Relations with Cells and Tissues

In Chenopodium amaranticolor, inclusion bodies form adjacent to the cell nuclei; some of them contain particles arranged in spheroidal shells (Gerola et al., 1965; I. M. Roberts, personal communication).


Diseases caused by this virus are distributed patchily in crops because of the slow migration of the soil-inhabiting vectors, Xiphinema spp. The virus tends to occur in soils together with strawberry latent ringspot virus, with which it shares the vector, X. diversicaudatum. These two viruses are difficult to distinguish from each other with certainty by their reactions in host plants but are serologically unrelated. As with other nepoviruses, serological tests provide the only reliable means of identification.


References list for DPV: Arabis mosaic virus (16)

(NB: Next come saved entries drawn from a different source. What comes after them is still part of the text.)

-- ==== Sys2Proof/Laws/KeepsPnl.lean ====
section
/-! SUPPORT. What the operations of Machine/Pnl.lean keep (Laws/Keeps.lean). -/

namespace Sys2Proof.Machine

open Sys2Proof

theorem State.beginPass_keeps {s₀ s : State} {kind : Nat} {front : SMap Byte} {lines : List Nat}
    (h : Keeps s₀ s) : Keeps s₀ (s.beginPass kind front lines) := by
  unfold State.beginPass
  repeat' with_reducible first
    | assumption | apply State.wrapInc_keeps | apply State.setFb_keeps | apply State.setFv_keeps | apply Keeps.ite | intro _
    | apply Keeps.foldl | (apply Keeps.snd; assumption) | (apply Keeps.fst; assumption) | fail_if_no_progress apply Keeps.rest

theorem State.beginBand_keeps {s₀ s : State} (h : Keeps s₀ s) : Keeps s₀ s.beginBand := by
  unfold State.beginBand
  repeat' with_reducible first
    | assumption | apply State.beginPass_keeps | apply Keeps.ite | intro _ | apply Keeps.foldl | (apply Keeps.snd; assumption)
    | (apply Keeps.fst; assumption) | fail_if_no_progress apply Keeps.rest

theorem State.bandPass_keeps {s₀ s : State} (h : Keeps s₀ s) : Keeps s₀ s.bandPass := by
  unfold State.bandPass
  repeat' with_reducible first
    | assumption | apply State.beginBand_keeps | apply Keeps.ite | intro _ | apply Keeps.foldl | (apply Keeps.snd; assumption)
    | (apply Keeps.fst; assumption) | fail_if_no_progress apply Keeps.rest

theorem State.hostPass_keeps {s₀ s : State} (h : Keeps s₀ s) : Keeps s₀ s.hostPass := by
  unfold State.hostPass
  repeat' with_reducible first
    | assumption | apply State.beginPass_keeps | apply State.setFv_keeps | apply Keeps.ite | intro _ | apply Keeps.foldl
    | (apply Keeps.snd; assumption) | (apply Keeps.fst; assumption) | fail_if_no_progress apply Keeps.rest

theorem State.crcMismatch_keeps {s₀ s : State} (h : Keeps s₀ s) : Keeps s₀ s.crcMismatch := by
  unfold State.crcMismatch
  repeat' with_reducible first
    | assumption | apply State.irq_keeps | apply State.satInc_keeps | apply State.setFb_keeps | apply Keeps.ite | intro _
    | apply Keeps.foldl | (apply Keeps.snd; assumption) | (apply Keeps.fst; assumption) | fail_if_no_progress apply Keeps.rest

theorem State.rewritePass_keeps {s₀ s : State} (h : Keeps s₀ s) : Keeps s₀ s.rewritePass := by
  unfold State.rewritePass
  repeat' with_reducible first
    | assumption | apply State.beginPass_keeps

theorem State.rewriteEnd_keeps {s₀ s : State} (h : Keeps s₀ s) : Keeps s₀ s.rewriteEnd := by
  unfold State.rewriteEnd
  repeat' with_reducible first
    | assumption | apply State.setFb_keeps | apply State.crcMismatch_keeps | apply State.rewritePass_keeps | apply Keeps.ite | intro _
    | apply Keeps.foldl | (apply Keeps.snd; assumption) | (apply Keeps.fst; assumption) | fail_if_no_progress apply Keeps.rest

theorem State.fullPassEnd_keeps {s₀ s : State} {kind : Nat} (h : Keeps s₀ s) : Keeps s₀ (s.fullPassEnd kind) := by
  unfold State.fullPassEnd
  repeat' with_reducible first
    | assumption | apply State.rewriteEnd_keeps | apply State.crcMismatch_keeps | apply State.setFb_keeps | apply Keeps.ite | intro _
    | apply Keeps.foldl | (apply Keeps.snd; assumption) | (apply Keeps.fst; assumption) | fail_if_no_progress apply Keeps.rest

theorem State.cleared_keeps {s₀ s : State} (h : Keeps s₀ s) : Keeps s₀ s.cleared := by
  unfold State.cleared
  repeat' with_reducible first
    | assumption | apply Keeps.ite | intro _ | apply Keeps.foldl | (apply Keeps.snd; assumption) | (apply Keeps.fst; assumption)
    | fail_if_no_progress apply Keeps.rest

theorem State.passLine_keeps {s₀ s : State} (h : Keeps s₀ s) : Keeps s₀ s.passLine := by
  unfold State.passLine
  repeat' with_reducible first
    | assumption | apply State.setFv_keeps | apply State.beginBand_keeps | apply State.irq_keeps | apply State.setFb_keeps
    | apply State.fullPassEnd_keeps | apply Keeps.ite | intro _ | apply Keeps.foldl | (apply Keeps.snd; assumption)
    | (apply Keeps.fst; assumption) | fail_if_no_progress apply Keeps.rest | apply Keeps.idOf | extract_lets | split

theorem State.lineWritten_keeps {s₀ s : State} (h : Keeps s₀ s) : Keeps s₀ s.lineWritten := by
  unfold State.lineWritten
  repeat' with_reducible first
    | assumption | apply State.cleared_keeps | apply State.passLine_keeps | apply Keeps.ite | intro _

theorem State.bandRest_keeps {s₀ s : State} (h : Keeps s₀ s) : Keeps s₀ s.bandRest := by
  unfold State.bandRest
  repeat' with_reducible first
    | assumption | apply State.bandPass_keeps | apply Keeps.ite | intro _ | apply Keeps.foldl | (apply Keeps.snd; assumption)
    | (apply Keeps.fst; assumption) | fail_if_no_progress apply Keeps.rest

theorem State.pnlPut_keeps {s₀ s : State} (h : Keeps s₀ s) : Keeps s₀ s.pnlPut := by
  unfold State.pnlPut
  repeat' with_reducible first
    | assumption | apply Keeps.ite | intro _ | apply Keeps.foldl | (apply Keeps.snd; assumption) | (apply Keeps.fst; assumption)
    | fail_if_no_progress apply Keeps.rest

theorem State.pnlUpdate_keeps {s₀ s : State} (h : Keeps s₀ s) : Keeps s₀ s.pnlUpdate := by
  unfold State.pnlUpdate
  repeat' with_reducible first
    | assumption | apply State.setFb_keeps | apply Keeps.ite | intro _ | apply Keeps.foldl | (apply Keeps.snd; assumption)
    | (apply Keeps.fst; assumption) | fail_if_no_progress apply Keeps.rest

theorem State.pnlFull_keeps {s₀ s : State} (h : Keeps s₀ s) : Keeps s₀ s.pnlFull := by
  unfold State.pnlFull
  repeat' with_reducible first
    | assumption | apply Keeps.ite | intro _ | apply Keeps.foldl | (apply Keeps.snd; assumption) | (apply Keeps.fst; assumption)
    | fail_if_no_progress apply Keeps.rest

theorem State.pnlCopyFront_keeps {s₀ s : State} (h : Keeps s₀ s) : Keeps s₀ s.pnlCopyFront := by
  unfold State.pnlCopyFront
  repeat' with_reducible first
    | assumption | apply Keeps.ite | intro _ | apply Keeps.foldl | (apply Keeps.snd; assumption) | (apply Keeps.fst; assumption)
    | fail_if_no_progress apply Keeps.rest

theorem State.pnlCtrl_keeps {s₀ s : State} {v : Word} (h : Keeps s₀ s) : Keeps s₀ (s.pnlCtrl v) := by
  unfold State.pnlCtrl
  repeat' with_reducible first
    | assumption | apply State.pnlPut_keeps | apply State.pnlUpdate_keeps | apply State.pnlFull_keeps | apply State.pnlCopyFront_keeps
    | apply Keeps.ite | intro _

theorem State.tempBand_keeps {s₀ s : State} (h : Keeps s₀ s) : Keeps s₀ s.tempBand := by
  unfold State.tempBand
  repeat' with_reducible first
    | assumption | apply State.setFb_keeps | apply State.irqIf_keeps | apply State.setFv_keeps | apply Keeps.ite | intro _

theorem State.pnlClear_keeps {s₀ s : State} (h : Keeps s₀ s) : Keeps s₀ s.pnlClear := by
  unfold State.pnlClear
  repeat' with_reducible first
    | assumption | apply State.setFb_keeps | apply Keeps.ite | intro _ | apply Keeps.foldl | (apply Keeps.snd; assumption)
    | (apply Keeps.fst; assumption) | fail_if_no_progress apply Keeps.rest

theorem State.pvenRises_keeps {s₀ s : State} (h : Keeps s₀ s) : Keeps s₀ s.pvenRises := by
  unfold State.pvenRises
  repeat' with_reducible first
    | assumption | apply Keeps.ite | intro _ | apply Keeps.foldl | (apply Keeps.snd; assumption) | (apply Keeps.fst; assumption)
    | fail_if_no_progress apply Keeps.rest

theorem State.pnlPower_keeps {s₀ s : State} (h : Keeps s₀ s) : Keeps s₀ s.pnlPower := by
  unfold State.pnlPower
  repeat' with_reducible first
    | assumption | apply State.pvenRises_keeps | apply State.setFb_keeps | apply Keeps.ite | intro _ | apply Keeps.foldl
    | (apply Keeps.snd; assumption) | (apply Keeps.fst; assumption) | fail_if_no_progress apply Keeps.rest

theorem State.blinkCommitted_keeps {s₀ s : State} (h : Keeps s₀ s) : Keeps s₀ s.blinkCommitted := by
  unfold State.blinkCommitted
  repeat' with_reducible first
    | assumption | apply State.bandPass_keeps | apply Keeps.ite | intro _ | apply Keeps.foldl | (apply Keeps.snd; assumption)
    | (apply Keeps.fst; assumption) | fail_if_no_progress apply Keeps.rest

theorem State.pnlCommitted_keeps {s₀ s : State} {old : State} (h : Keeps s₀ s) : Keeps s₀ (s.pnlCommitted old) := by
  unfold State.pnlCommitted
  repeat' with_reducible first
    | assumption | apply State.pnlClear_keeps | apply State.blinkCommitted_keeps | apply State.pnlPower_keeps | apply Keeps.ite
    | intro _ | apply Keeps.foldl | (apply Keeps.snd; assumption) | (apply Keeps.fst; assumption)
    | fail_if_no_progress apply Keeps.rest

theorem State.pnlStop_keeps {s₀ s : State} (h : Keeps s₀ s) : Keeps s₀ s.pnlStop := by
  unfold State.pnlStop
  repeat' with_reducible first
    | assumption | apply State.lineWritten_keeps | apply Keeps.ite | intro _ | apply Keeps.foldl | (apply Keeps.snd; assumption)
    | (apply Keeps.fst; assumption) | fail_if_no_progress apply Keeps.rest

theorem State.pnlOff_keeps {s₀ s : State} (h : Keeps s₀ s) : Keeps s₀ s.pnlOff := by
  unfold State.pnlOff
  repeat' with_reducible first
    | assumption | apply Keeps.ite | intro _ | apply Keeps.foldl | (apply Keeps.snd; assumption) | (apply Keeps.fst; assumption)
    | fail_if_no_progress apply Keeps.rest

theorem State.pnlStart_keeps {s₀ s : State} (h : Keeps s₀ s) : Keeps s₀ s.pnlStart := by
  unfold State.pnlStart
  repeat' with_reducible first
    | assumption | apply State.setFv_keeps | apply State.setFb_keeps | apply State.satInc_keeps | apply State.pvenRises_keeps
    | apply Keeps.ite | intro _ | apply Keeps.foldl | (apply Keeps.snd; assumption) | (apply Keeps.fst; assumption)
    | fail_if_no_progress apply Keeps.rest | apply Keeps.idOf | extract_lets | split

theorem execPassStart_keeps (t : Nat) (s : State) : KeepsNext s (execPassStart t s) := by
  unfold execPassStart
  repeat' with_reducible first
    | exact State.at_keeps (Keeps.refl _) | apply KeepsNext.next | assumption | apply State.beginBand_keeps
    | apply State.hostPass_keeps | apply KeepsNext.ite | apply Keeps.ite | intro _

theorem execLineWritten_keeps (t : Nat) (s : State) : KeepsNext s (execLineWritten t s) := by
  unfold execLineWritten
  repeat' with_reducible first
    | exact State.at_keeps (Keeps.refl _) | apply KeepsNext.next | assumption | apply State.lineWritten_keeps | apply KeepsNext.ite
    | apply Keeps.ite | intro _

theorem execBandPass_keeps (t : Nat) (s : State) : KeepsNext s (execBandPass t s) := by
  unfold execBandPass
  repeat' with_reducible first
    | exact State.at_keeps (Keeps.refl _) | apply KeepsNext.next | assumption | apply State.bandPass_keeps | apply KeepsNext.ite
    | apply Keeps.ite | intro _

theorem execBlink_keeps (t : Nat) (s : State) : KeepsNext s (execBlink t s) := by
  unfold execBlink
  repeat' with_reducible first
    | exact State.at_keeps (Keeps.refl _) | apply KeepsNext.next | assumption | apply State.bandPass_keeps | apply KeepsNext.ite
    | apply Keeps.ite | intro _ | apply Keeps.foldl | (apply Keeps.snd; assumption) | (apply Keeps.fst; assumption)
    | fail_if_no_progress apply Keeps.rest

theorem execIdleCrcCheck_keeps (t : Nat) (upsets shadowUpsets : List (Nat × Byte)) (s : State) :
    KeepsNext s (execIdleCrcCheck t upsets shadowUpsets s) := by
  unfold execIdleCrcCheck
  repeat' with_reducible first
    | exact State.at_keeps (Keeps.refl _) | apply KeepsNext.next | assumption | apply State.crcMismatch_keeps | apply KeepsNext.ite
    | apply Keeps.ite | intro _ | apply Keeps.foldl | (apply Keeps.snd; assumption) | (apply Keeps.fst; assumption)
    | fail_if_no_progress apply Keeps.rest

theorem execPanelRewrite_keeps (t : Nat) (upsets : List (Nat × Byte)) (s : State) : KeepsNext s (execPanelRewrite t upsets s) := by
  unfold execPanelRewrite
  repeat' with_reducible first
    | exact State.at_keeps (Keeps.refl _) | apply KeepsNext.next | assumption | apply State.rewritePass_keeps | apply KeepsNext.ite
    | apply Keeps.ite | intro _ | apply Keeps.foldl | (apply Keeps.snd; assumption) | (apply Keeps.fst; assumption)
    | fail_if_no_progress apply Keeps.rest

theorem execPcomEdge_keeps (t : Nat) (s : State) : KeepsNext s (execPcomEdge t s) := by
  unfold execPcomEdge
  repeat' with_reducible first
    | exact State.at_keeps (Keeps.refl _) | apply KeepsNext.next | assumption | apply KeepsNext.ite | apply Keeps.ite | intro _
    | apply Keeps.foldl | (apply Keeps.snd; assumption) | (apply Keeps.fst; assumption) | fail_if_no_progress apply Keeps.rest

end Sys2Proof.Machine
end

  1. Agrawal, J. Ultrastruct. Res. 17: 84, 1967.
  2. Bock, Ann. appl. Biol. 57: 131, 1966.
  3. Cadman, Virology 11: 653, 1960.
  4. Cadman, Dias & Harrison, Nature, Lond. 187: 577, 1960.
  5. Fritzsche & Schmidt, Naturwissenschaften 50: 163, 1963.
  6. Gerola, Bassi & Betto, Caryologia 18: 353, 1965.
  7. Harrison, Ann. appl. Biol. 46: 221, 1958.
  8. Harrison & Cadman, Nature, Lond. 184: 1624, 1959.
  9. Harrison & Nixon, Virology 12: 104, 1960.
  10. Harrison & Winslow, Ann. appl. Biol. 49: 621, 1961.
  11. Hollings, J. hort. Sci. 38: 138, 1963.
  12. Jha, J. hort. Sci. 36: 219, 1961.
  13. Jha & Posnette, Nature, Lond. 184: 962, 1959.
  14. Jha & Posnette, Virology 13: 119, 1961.
  15. Lister & Murant, Ann. appl. Biol. 59: 49, 1967.
  16. Murant & Lister, Ann. appl. Biol. 59: 63, 1967.
  17. Schmelzer, Phytopath. Z. 46: 105, 1962.
  18. Schmelzer, Phytopath. Z. 46: 315, 1963.
  19. Smith & Markham, Phytopathology 34: 324, 1944.
  20. Taylor & Robertson, Rep. Scott. hort. Res. Inst., 1969: 63, 1970.